Закаты в августе! Плывут издалека
Полей дыхания и ветерки тугие,
И снежные встают над горем облака,
Такие белые, что даже голубые... [44]
 
   На полях корректор написал жирным синим карандашом: «Не над горем, а над морем». Я прочел эту пометку корректора и подумал, что наборщик ошибся не так уж плохо. Почему не могут встать над человеческим горем облака, как образчик умиротворяющей красоты, как отвлечение, врачующее сердце?
   Но в тот вечер, о каком идет речь, в типографии было шумно. Еще со двора я услышал негодующий голос Изи Лившица и хохот наборщиков.
   Когда я вошел в типографию, Изя Лившиц бросился ко мне, размахивая сырой, только что оттиснутой гранкой с некрологом Костанди.
   – Кто дал в газету эту гнусность? – закричал он с такой яростью, что у него побелели даже глаза. – Какой негодяй?!
   – Крупник, – растерянно ответил я.
   – Я так и знал. Подонок! Шантажист!
   – А что случилось?
   – Случилась чрезвычайно интересная вещь. – Изя зловеще усмехнулся. – Чрезвычайно интересная. Чтобы его стукнуло брашпилем [45]по башке, этого вашего «короля репортеров»! Случилось одно пустяковое обстоятельство. Я шел сейчас в типографию верстать газету и за два дома отсюда встретил воскресшего Костанди. И даже проводил его до Екатерининской улицы. И даже говорил с ним о будущей выставке его картин. И даже пожал его мужественную руку. И даже заметил пятно от синей масляной краски на его чесучовом пиджаке. И он нисколько не был похож на покойника, уверяю вас.
   – Что это значит? – спросил я.
   – Это значит, что Крупник гнусно наврал. Хотел заработать на мнимой сенсации лишних пять тысяч рублей.

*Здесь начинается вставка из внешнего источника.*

-- ==== Sys2Proof/Laws/PerInstr.lean ====
section
/-!
SUPPORT. A fact about every command as syntax: a well-formed one keeps each of its numbers within its bound; and a
packet row is of one of the sixteen classes, with a session and a payload in range when it is well formed.
-/
namespace Sys2Proof.Laws

open Sys2Proof.Machine

/-- The family `Shape`. -/
def Shape.Statement (i : Instr) : Prop :=
  (i.wf = true → ∀ e ∈ i.limits, e.1 < e.2)
  ∧ ∀ o h p, commandOf i = some (o, h, p) → 1 ≤ o / 256 ∧ o / 256 ≤ 16 ∧ (i.wf = true → h.ses < 4 ∧ p.length ≤ 496)

theorem packet_limits {i : Instr} {o : Nat} {h : Hdr} {p : Bytes} (e : commandOf i = some (o, h, p)) :
    i.limits = [(h.ses, 4), (p.length, 497)] ∧ 1 ≤ o / 256 ∧ o / 256 ≤ 16 := by
  cases i <;> simp only [commandOf, Option.some.injEq, Prod.mk.injEq, reduceCtorEq] at e
  all_goals
    obtain ⟨rfl, rfl, rfl⟩ := e
    exact ⟨rfl, by decide, by decide⟩

theorem shape_holds (i : Instr) : Shape.Statement i := by
  have hb : i.wf = true → ∀ e ∈ i.limits, e.1 < e.2 := fun w e m => of_decide_eq_true (List.all_eq_true.1 w e m)
  refine ⟨hb, fun o h p e => ?_⟩
  obtain ⟨l, c⟩ := packet_limits e
  refine ⟨c.1, c.2, fun w => ?_⟩
  have a := hb w
  rw [l] at a
  have a1 : h.ses < 4 := a (h.ses, 4) (by simp)
  have a2 : p.length < 497 := a (p.length, 497) (by simp)
  exact ⟨a1, Nat.le_of_lt_succ a2⟩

Вы скажете, что это бессмысленно, что за это его могут выгнать из «Моряка». Конечно, могут. Но Финкель за это не выгонял, и Крупник надеется, что и здесь все сойдет. Вранье – это его единственная верная черта. Он ей никогда и ни при каких обстоятельствах не изменяет. А изменяет он всем и всему.
   – Давить надо таких, как этот Лева! – сказал метранпаж Суходольский. – Я его видеть не могу. У меня ноги трясутся, когда я его вижу. У меня к сердцу подпирает от его лживого голоса.
   Мы с Изей вынули из номера некролог о Костанди. Наутро «Моряк» вышел без некролога, но тотчас же этот некролог был обнаружен нами в «Одесских известиях», тот же самый, до последней запятой, некролог, который мы только что выбросили из «Моряка».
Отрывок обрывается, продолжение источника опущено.